Network delegates seek end to property litigation

Episcopal News Service. August 1, 2007 [080107-01]

Jan Nunley, Deputy for communication for the Episcopal Church

Delegates to the Annual Council of the dissident Network of Anglican Communion Dioceses and Parishes (NACDP) -- also known as the Anglican Communion Network (ACN) -- have resolved "unconditional commitment" to the Anglican Primates' February request that litigation between the Episcopal Church (TEC) and those who have attempted to leave with its property be suspended.

Recent decisions in California appellate courts have favored the Episcopal Church and its dioceses over breakaway congregations, reversing a trend of the past few decades. Courts in other states have consistently favored the Episcopal Church.

The resolution passed unanimously during the council's fourth yearly meeting at St. Vincent's Cathedral Church in Bedford, Texas, in the Diocese of Fort Worth, held July 30-31, 2007.

Although the resolution declared the group's "willingness and readiness, on behalf of its affiliates and partners, and those who hold similar values and positions, to engage in mediation" with TEC, Network Chancellor Wicks Stephens told the group the measure has "no intention of saying we will negotiate a settlement" for congregations currently in litigation.

By acclamation, some 80 delegates re-elected Pittsburgh Bishop Robert Duncan as moderator and the Rev. Canon David Anderson, president and CEO of the American Anglican Council, as secretary. Bill Roemer of Sewickley, Pennsylvania, was elected treasurer. All will serve a three-year term.

Delegates voted unanimously to ratify the Articles of the Common Cause Partners, which create a leadership council, outline the purpose of the partnership, and envision structures that will allow transfer of members and permit clergy to "officiate transiently" in other jurisdictions.

The Common Cause Partnership is composed of the American Anglican Council (AAC); the Anglican Communion Network (ACN); the Anglican Mission in the Americas (AMiA); the Anglican Network in Canada (ANiC); the Anglican Province of America (APA); the Convocation of Anglicans in North America (CANA); the Anglican Essentials Federation (AEF); Forward in Faith, North America (FIF/NA); and the Reformed Episcopal Church (REC).

Delegates also approved an amendment to the Network's bylaws exempting non-TEC congregations from "submission to the constitution of The Episcopal Church." The action followed a proposal by the Rev.
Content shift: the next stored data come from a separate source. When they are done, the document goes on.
-- ==== Sys2Proof/Machine/Flags.lean ====
section
/-! DEFINITION. The flags of the block: the three bits of `ConfigFault` computed from a configuration (10_state.md R30,
60_exceptions.md R141), and what `Direction` decides: the next channel of a handoff and the boundary channel
(42_chase_controller.md R114, R115). -/

namespace Sys2Proof.Machine

/-- `CF_STEP`: `MAX_BRIGHT mod S != 0`; not evaluated, and 0, when `S = 0` (R30, R141); not checked without
the wrapper (R142). -/
def cfStep (c : Config) : Bool :=
  c.wrapperPresent && c.fadeStep != 0 && c.maxBright % c.fadeStep != 0

/-- `CF_THRESH`: `START_THRESHOLD >= MAX_BRIGHT` (R30, R141); not checked without the wrapper (R142). -/
def cfThresh (c : Config) : Bool :=
  c.wrapperPresent && decide (c.maxBright ≤ c.startThreshold)

/-- The causes of `CF_RANGE` among the wrapper's parameters (R141). -/
def wrapperRangeFails (c : Config) : Bool :=
  c.fadeStep == 0 || decide (127 < c.fadeStep) || c.maxBright == 0 || decide (255 < c.maxBright)
    || decide (255 < c.startThreshold)

/-- `CF_RANGE` (R30, R141); without the wrapper only `N = 0` and `N > 256` are checked (R142). -/
def cfRange (c : Config) : Bool :=
  c.n == 0 || decide (256 < c.n) || (c.wrapperPresent && wrapperRangeFails c)

/-- The `ConfigFault` mask of a configuration: bit 0 `CF_STEP`, bit 1 `CF_THRESH`, bit 2 `CF_RANGE`, all causes
that hold (R30, R141). -/
def faultMask (c : Config) : BitVec 3 :=
  BitVec.ofBool (cfRange c) ++ BitVec.ofBool (cfThresh c) ++ BitVec.ofBool (cfStep c)

/-- The next channel in the sweep direction, if there is one: `i+1` going low to high when `i < N-1`, `i-1` going
high to low when `i > 0` (R114). -/
def nextChannel (c : Config) (direction : Bool) (i : Nat) : Option Nat :=
  match direction with
  | false => if i + 1 < c.n then some (i + 1) else none
  | true => if 0 < i then some (i - 1) else none

/-- The boundary channel, 'the last channel in the current sweep direction': `N-1` going low to high, 0 going
high to low (R115). -/
def isBoundary (c : Config) (direction : Bool) (i : Nat) : Bool :=
  match direction with
  | false => i + 1 == c.n
  | true => i == 0

end Sys2Proof.Machine
end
Russell Martin of San Diego, a non-TEC delegate, which would have deleted a clause specifying that the group "shall operate in good faith within the Constitution of the Episcopal Church."

Dallas Bishop James Stanton argued against the measure, saying, "We are in danger of doing exactly on the right what they have done on the left. I pray we will not do that." The substitute motion, which passed, was proposed by the Rev. John Liebler of Central Florida.

Finally, delegates asked the Common Cause Partners to add an article acknowledging theological differences within the organization over the ordination of women to the priesthood.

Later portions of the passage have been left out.